_What you have to do_
Locate, in the data below, the line that contains "match opc with" and the line that contains "some (.scaInitr c)"; reproduce exactly those two lines and every line between them, nothing more.

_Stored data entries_
• • •

-- ==== Sys2Proof/Decode.lean ====
section
/-! DEFINITION. The decoder of command words, total on all 2^32 of them (30_encoding.md R80 to R87), and the encoder. -/

namespace Sys2Proof

/-- Why a command word is illegal (30_encoding.md R86, R87). All three complete with ILLEGAL_COMMAND. -/
inductive Illegal where
  /-- A bit of RSV, `w[31:11]`, is set (R83). -/
  | reservedBits
  /-- `w[7:0]` is not in the map of R84. -/
  | reservedOpcode
  /-- `w[10:8] >= N_CTX` (R82). -/
  | noSuchContext
  deriving DecidableEq, Repr

/-- The field OPC, `w[7:0]` (30_encoding.md R81). -/
def opcField (w : Word) : BitVec 8 := w.extractLsb' 0 8

/-- The field CTX, `w[10:8]` (30_encoding.md R82). -/
def ctxField (w : Word) : Ctx := ⟨(w.extractLsb' 8 3).toNat, (w.extractLsb' 8 3).isLt⟩

/-- The field RSV, `w[31:11]` (30_encoding.md R83). -/
def rsvField (w : Word) : BitVec 21 := w.extractLsb' 11 21

/-- The opcode map read from OPC to command (30_encoding.md R84). -/
def commandOf (opc : BitVec 8) (c : Ctx) : Option Instr :=
  match opc with
  | 0x10#8 => some (.bcInit c)
  | 0x11#8 => some (.bcInitr c)
  | 0x12#8 => some (.bcEnc c)
  | 0x13#8 => some (.bcDec c)
  | 0x14#8 => some (.bcPeek c)
  | 0x15#8 => some (.bcSeed c)
  | 0x20#8 => some (.scaInit c)
  | 0x21#8 => some (.scaInitr c)
  | 0x22#8 => some (.scaCrypt c)
  | 0x23#8 => some (.scaNext c)
  | 0x24#8 => some (.scaPeek c)
  | 0x25#8 => some (.scaSeed c)
  | 0x30#8 => some (.scbInit c)
  | 0x31#8 => some (.scbInitr c)
  | 0x32#8 => some (.scbCrypt c)
  | 0x33#8 => some (.scbNext c)
  | 0x34#8 => some (.scbPeek c)
  | 0x35#8 => some (.scbSeed c)
  | _ => none

/-- `decode(w)` of 30_encoding.md R86, its tests in R86's order. -/
def decode (nCtx : Nat) (w : Word) : Except Illegal Instr :=
  if rsvField w ≠ 0 then .error .reservedBits
  else
    match commandOf (opcField w) (ctxField w) with
    | none => .error .reservedOpcode
    | some i => if nCtx ≤ (ctxField w).val then .error .noSuchContext else .ok i

/-- The opcode map read from command to OPC (30_encoding.md R84). -/
def opcodeOf : Instr → BitVec 8
  | .bcInit _ => 0x10
  | .bcInitr _ => 0x11
  | .bcEnc _ => 0x12
  | .bcDec _ => 0x13
  | .bcPeek _ => 0x14
  | .bcSeed _ => 0x15
  | .scaInit _ => 0x20
  | .scaInitr _ => 0x21
  | .scaCrypt _ => 0x22
  | .scaNext _ => 0x23
  | .scaPeek _ => 0x24
  | .scaSeed _ => 0x25
  | .scbInit _ => 0x30
  | .scbInitr _ => 0x31
  | .scbCrypt _ => 0x32
  | .scbNext _ => 0x33
  | .scbPeek _ => 0x34
  | .scbSeed _ => 0x35

/-- The command word of a command, its fields as 30_encoding.md R80 lays them out: RSV, CTX, OPC. -/
def encode (i : Instr) : Word := (0#21 ++ BitVec.ofNat 3 i.ctx.val ++ opcodeOf i : BitVec (21 + 3 + 8))

/-- The command of an opcode-table word, in the reset state's build (`Config.defaultBuild`). A command is one 32-bit word
(30_encoding.md R89); the bits above `nbits` are zero. -/
def decodeTableWord (nbits w : Nat) : Option Instr :=
  (decode Config.defaultBuild.nCtx (BitVec.ofNat 32 (w % 2 ^ nbits))).toOption

end Sys2Proof
end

• • •

_Answer for the task_
  match opc with
  | 0x10#8 => some (.bcInit c)
  | 0x11#8 => some (.bcInitr c)
  | 0x12#8 => some (.bcEnc c)
  | 0x13#8 => some (.bcDec c)
  | 0x14#8 => some (.bcPeek c)
  | 0x15#8 => some (.bcSeed c)
  | 0x20#8 => some (.scaInit c)
  | 0x21#8 => some (.scaInitr c)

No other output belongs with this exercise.